NVIDIA and AMD have both unveiled their latest MLPerf Inference performance benchmarks, showcasing the incredible prowess of their new GPUs, including NVIDIA’s Blackwell B200 and AMD’s Instinct MI325X.
The MLPerf Inference v5.0 benchmarks put a spotlight on the fierce competition between these tech giants, as they strive to demonstrate not only raw computing power but also the seamless integration of hardware with cutting-edge software optimizations and support for emerging AI technologies.

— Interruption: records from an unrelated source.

/-- Whether nothing holds the path's next group but a bank delay and the order among siblings. -/
def State.readyButBanks (s : State) (u : UnitId) (slotB : Bool) (c : Ctx) : Bool :=
  let p := c.path slotB
  p.live && p.held.isNone && p.entry.isNone && s.unitRuns u && !s.resumes u slotB c && decide (p.readyAt ≤ s.cycle) &&
    !s.groupHeld u c (s.pathIssue u slotB p) p (s.nextWords u slotB c)

/-- The bank delay that a path still owes before its next group. -/
def State.owedDelay (s : State) (u : UnitId) (slotB : Bool) (c : Ctx) : Nat :=
  let p := c.path slotB
  if p.delayed then 0
  else bankDelay c (s.pathIssue u slotB p) p.em (((s.troupeOf u).map (fun (t : Nat × Troupe) => t.2.scratchSize)).getD 0)
    (s.nextWords u slotB c)

/-- Whether a path has ceased to be eligible by more than its timing (R70, R74, R79): a STALL interval and a bank delay end by
themselves, and its sibling keeps its turn (R13; log entry 13). -/
def State.ceased (s : State) (u : UnitId) (slotB : Bool) (c : Ctx) : Bool :=
  let p := c.path slotB
  !p.live || p.held.isSome || p.entry.isSome || p.demoted || s.resumes u slotB c ||
    s.groupHeld u c (s.pathIssue u slotB p) p (s.nextWords u slotB c)

/-- A demoted path, or a new one, no longer waits for its sibling when that has ceased to be eligible (R74, R79). -/
def State.releaseSibling (s : State) (u : UnitId) (slotB : Bool) : State :=
  match s.ctxs.find u with
  | none => s
  | some c =>
    if (c.path slotB).demoted && s.ceased u (!slotB) c then s.setCtx u (c.onPath slotB (fun p => { p with demoted := false })) else s

/-- What a cycle finds of a path before the slots are chosen. A word that would raise a counter to 64 waits as WAITC would, and
issues in the cycle after that wait ends (R115). A path that is otherwise eligible starts its bank delay (R71, R111). -/
def State.prepareSlot (s : State) (u : UnitId) (slotB : Bool) : State :=
  match s.ctxs.find u with
  | none => s
  | some c =>
    let p := c.path slotB
    if p.live && p.held.isNone && p.entry.isNone && s.counterFull u p ((s.nextWords u slotB c).map (fun x => x.2)) then
      s.setCtx u (c.setPath slotB { p with readyAt := max p.readyAt (s.cycle + 2) })
    else if s.readyButBanks u slotB c && !p.demoted then
      let d := s.owedDelay u slotB c
      (s.setCtx u (c.setPath slotB { p with delayed := true, readyAt := if d = 0 then p.readyAt else s.cycle + d })).count (s.vdiOf u) 5 d
    else s

/-- The slots of a unit before the choice: holds that end, then delays that begin. -/
def State.prepare (s : State) (u : UnitId) : State :=
  (((s.releaseSibling u false).releaseSibling u true).prepareSlot u false).prepareSlot u true

/-- Whether a slot is eligible (R70). -/
def State.eligible (s : State) (u : UnitId) (slotB : Bool) : Bool :=
  match s.ctxs.find u with
  | none => false
  | some c => s.readyButBanks u slotB c && !(c.path slotB).demoted

/-- Whether the slot's next group holds a memory word. -/
def State.holdsMemory (s : State) (u : UnitId) (slotB : Bool) : Bool :=
  match s.ctxs.find u with
  | none => false
  | some c => (s.groupAt u (c.path slotB)).any (fun g => decide (pipeOf g.word = .memory))

/-! ### The choice of slots (R69) -/

/-- The eight slots of a quadrant in the fixed order. -/
def quadSlots : List (Nat × Bool) := (List.range 4).flatMap (fun c => [(c, false), (c, true)])

/-- The slots that issue in this cycle, and the round after it. -/
def chooseSlots (elig : List (Nat × Bool)) (round : List (Nat × Bool)) (mem : Nat × Bool → Bool) :
    List (Nat × Bool) × List (Nat × Bool) :=
  let left := elig.filter (fun x => !round.contains x)
  let (cand, rd) := if left.isEmpty then (elig, []) else (left, round)
  match cand with
  | [] => ([], rd)
  | [x] => ([x], x :: rd)
  | x :: y :: _ => if x.1 ≠ y.1 ∧ !(mem x && mem y) then ([x, y], y :: x :: rd) else ([x], x :: rd)

/-- The scratchpad banks, numbered through the troupe, that the next group of a path takes (R111). -/
def State.banksOf (s : State) (u : UnitId) (slotB : Bool) : List Nat :=
  match s.ctxs.find u with
  | none => []
  | some c =>
    let p := c.path slotB
    let size := ((s.troupeOf u).map (fun (t : Nat × Troupe) => t.2.scratchSize)).getD 0
    (s.nextWords u slotB c).flatMap (fun x =>
      match scratchAddrs c (s.pathIssue u slotB p) x.2 with
      | none => []
      | some f => (lanesOf p.em).filterMap (fun l =>
          if 0 ≤ f l ∧ f l < size then some ((f l).toNat / 2 ^ 20 * 16 + (f l).toNat / 64 % 16) else none))

/-- A slot whose bank is taken in this cycle by a word of a lower-ranked quadrant of its troupe issues a cycle later still, and
tries again then (R71, R111, R256). -/
def State.yieldBanks (s : State) (taken : List Nat) (u : UnitId) (slotB : Bool) : State :=
  if s.eligible u slotB && (s.banksOf u slotB).any taken.contains then
    (s.onCtx u (fun c => c.onPath slotB (fun p => { p with readyAt := s.cycle + 1 }))).count (s.vdiOf u) 5 1
  else s

/-- A slot whose next group takes a bank of a quadrant whose clock is stopped waits for the clock (R332). -/
def State.yieldClock (s : State) (u : UnitId) (slotB : Bool) : State :=
  let qs := ((s.troupeOf u).map (fun (t : Nat × Troupe) => t.2.quads.map (fun q => quadKey t.2.core q))).getD []
  if s.stopped ≠ [] ∧ s.eligible u slotB ∧ (s.banksOf u slotB).any (fun b => s.stopped.contains (qs.getD (b / 16) 1073)) then
    s.onCtx u (fun c => c.onPath slotB (fun p => { p with readyAt := s.cycle + 1 }))
  else s

/-- Issue of a quadrant: its resumed paths and the slots that the ports choose, after the lower-ranked quadrants of its troupe. -/
def State.scheduleQuad (s : State) (core q : Nat) : State :=
  let us := (List.range 4).map (fun l => UnitId.cast core q l)
  let key := (s.troupeAt core q).map (fun (t : Nat × Troupe) => t.1)
  let taken := (s.issueQ.filter (fun t => !t.resume && decide ((s.troupeOf t.unit).map (fun (x : Nat × Troupe) => x.1) = key))).flatMap (fun t => s.banksOf t.unit t.slotB)
  let s0 := us.foldl State.prepare s
  let s1 := us.foldl (fun (x : State) u => (((x.yieldBanks taken u false).yieldBanks taken u true).yieldClock u false).yieldClock u true) s0
  let u (x : Nat × Bool) : UnitId := .cast core q x.1
  let elig := quadSlots.filter (fun x => s1.eligible (u x) x.2)
  let qd := s1.quad (quadKey core q)
  let (go, rd) := chooseSlots elig qd.round (fun x => s1.holdsMemory (u x) x.2)
  let res := quadSlots.filter (fun x => match s1.ctxs.find (u x) with | some c => s1.unitRuns (u x) && s1.resumes (u x) x.2 c | none => false)
  let turn (b : Bool) (x : Nat × Bool) : Turn := { unit := u x, slotB := x.2, resume := b }
  { s1.setQuad (quadKey core q) { qd with round := rd } with
    issueQ := s1.issueQ ++ quadSlots.filterMap (fun x =>
      if res.contains x then some (turn true x) else if go.contains x then some (turn false x) else none) }

/-- A unit with one path: the cue stream or a Callboard context. -/
def State.scheduleOne (s : State) (u : UnitId) : State :=
  match s.ctxs.find u with
  | none => s
  | some c =>
    if !s.unitRuns u then s
    else if s.resumes u false c then { s with issueQ := s.issueQ ++ [{ unit := u, slotB := false, resume := true }] }
    else if s.readyButBanks u false c then { s with issueQ := s.issueQ ++ [{ unit := u, slotB := false, resume := false }] }
    else s

/-- A stagehand issues when it runs and is not held by its last instruction. -/
def State.scheduleHand (s : State) (u : UnitId) : State :=
  match s.hands.find u with
  | none => s
  | some h =>
    if s.unitRuns u && h.started && !h.exited && !h.asleep && decide (h.readyAt ≤ s.cycle) then
      { s with issueQ := s.issueQ ++ [{ unit := u, slotB := false, resume := h.held.isSome }] }
    else s

/-- The units that issue in this cycle: every troupe's casts by rank, its stagehands and its cue stream (R214), then
the Callboard contexts. -/
def State.schedule (s : State) : State :=
  let one (s1 : State) (e : Nat × Troupe) : State :=
    let s2 := e.2.quads.foldl (fun (x : State) q => x.scheduleQuad e.2.core q) s1
    let s3 := e.2.hands.foldl State.scheduleHand s2
    s3.scheduleOne e.2.cue
  let s4 := s.troupes.foldl one s
  let boards := s4.ctxs.filterMap (fun (e : UnitId × Ctx) => match e.1 with | .board v q => some (UnitId.board v q) | _ => none)
  { boards.foldl State.scheduleOne s4 with scheduled := true }

/-! ### Running a group -/

/-- The meaning of a word. -/
abbrev Run := Instr → State → Host.Outcome State Fault Refusal

/-- Drop the results that are readable, and what an older write of the same register left, lane by lane in a vector register
(R72). `seen` holds the registers and lanes that a newer result has written. -/
def prunePend (cycle : Nat) : List Pend → List ((Bool × Nat) × Word) → List Pend
  | [], _ => []
  | p :: ps, seen =>
    let newer (k : Bool × Nat) : Word := seen.foldl (fun (m : Word) (x : (Bool × Nat) × Word) => if x.1 = k then m ||| x.2 else m) 0#32
    match p with
    | .s n v r g =>
      let rest := prunePend cycle ps (((false, n), BitVec.allOnes 32) :: seen)
      if newer (false, n) = 0#32 ∧ cycle < r then .s n v r g :: rest else rest
    | .v n v r g m =>
      let rest := prunePend cycle ps (((true, n), m) :: seen)
      let live := m &&& ~~~ newer (true, n)
      if live ≠ 0#32 ∧ cycle < r then .v n v r g live :: rest else rest

/-- The translation registers and handle fields that a word reads, by their numbers in `poisonS`. -/
def readsSpecial (c : Ctx) (i : Issue) (x : Instr) : List Nat :=
  let whole (h : Nat) : List Nat := (List.range 8).map (fun k => 128 + 8 * h + k)
  let named (r : Reg) : List Nat := whole (bits (c.rdS i r).toNat 0 4)
  match x with
  | .ldg _ _ t _ _ => [64 + t.toNat]
  | .ldgN16 _ _ t _ _ => [64 + t.toNat]
  | .ldgN8 _ _ t _ _ => [64 + t.toNat]
  | .stg _ _ t _ _ => [64 + t.toNat]
  | .stg16 _ _ t _ _ => [64 + t.toNat]
  | .stg8 _ _ t _ _ => [64 + t.toNat]
  | .poll _ _ t _ _ => [64 + t.toNat]
  | .atom _ _ t _ _ _ => [64 + t.toNat]
  | .thget _ n q h => if q = 0#1 then [128 + 8 * h.toNat + n.toNat] else []
  | .tld _ _ h => whole h.toNat
  | .tst _ _ h => whole h.toNat
  | .mldwH d => named d
  | .mmaoH d a _ => named d ++ named a
  | .mmawH _ a _ => named a
  | _ => []

/-- Whether a word reads a register that holds poison (R361). -/
def readsPoison (c : Ctx) (i : Issue) (x : Instr) : Bool :=
  (!c.poisonS.isEmpty && (readsSpecial c i x).any c.poisonS.contains) || x.uses.sr.any (fun r => c.poisonS.contains r.toNat) || x.uses.vr.any (fun r => c.poisonV.any (fun k => k / 32 = r.toNat))

/-- Whether the fetch of a group reads a poisoned word of the code or of the control store (R361). -/
def State.badFetch (s : State) (u : UnitId) (ws : List Gw) : Bool :=
  match s.vdis.find (s.vdiOf u) with
  | none => false
  | some v => ws.any (fun g => v.badCode.contains g.pos ||
      (match g.mstep with
       | some k => (s.quad u.quadKey).badMacros.contains ((fld (codeWord v.img.code g.pos) 15 7).toNat, k)
       | none => false))

/-- The state in which a word of the group runs. -/
def State.atWord (s : State) (base : Cur) (g : Gw) : State :=
  { s with stamp := s.stamp + 1,
           cur := { base with pos := g.pos, mstep := g.mstep, word := g.word, after := g.after, afterStep := g.afterStep,
                              stamp := s.stamp + 1, tag := s.stamp + 1, trap := none, demote := s.cur.demote } }

/-- The state in which word `i` of the group runs; the word that leads the group finds what its engine has answered, and keeps the
issue order of its request. -/
def State.forWord (s : State) (base : Cur) (ans : Option Held) (g : Gw) (i : Instr) : State :=
  let w := s.atWord base g
  match ans with
  | some h => if h.instr = i then { w with cur := { w.cur with tag := h.tag, vals := if h.vals = [] then none else some h.vals } } else w
  | none => w

/-- The words that hold the path of a turn. -/
def State.holdersAt (s : State) (t : Turn) : List Held := ((s.ctxs.find t.unit).map (fun (c : Ctx) => (c.path t.slotB).holders)).getD []

/-- Words that leave their path, change its level, or commit or meet at a point: in a group with an earlier word that holds
the path, they wait for it. -/
def waitsAlone : Instr → Bool
  | .exit => true
  | .join => true
  | .fork _ _ => true
  | .yield => true
  | .cueBar _ => true
  | .trap _ => true
  | .eret => true
  | .halt => true
  | .scene _ _ => true
  | _ => false

/-- Whether a matrix word of the cue stream waits to issue: its group has then not issued (R226). -/
def State.matrixWaits (s : State) (t : Turn) : Bool :=
  (s.holdersAt t).any (fun (h : Held) => !h.asleep && decide (pipeOf h.word = .matrix))

/-- The path tries its group again in the next cycle. -/
def State.deferGroup (s : State) (t : Turn) : State :=
  s.onCtx t.unit (fun c => c.onPath t.slotB (fun p => { p with readyAt := s.cycle + 1 }))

NVIDIA has certainly raised the bar high with their Blackwell GPU series, setting new records in the process. The GB200 NVL72 system, which ingeniously connects 72 NVIDIA Blackwell GPUs into a singular, powerful unit, achieved a staggering 30-fold increase in throughput on the Llama 3.1 405B benchmark compared to their NVIDIA H200 NVL8 submission. This impressive performance leap was facilitated by more than tripling each GPU’s capability and expanding the NVIDIA NVLink interconnect domain by nine times.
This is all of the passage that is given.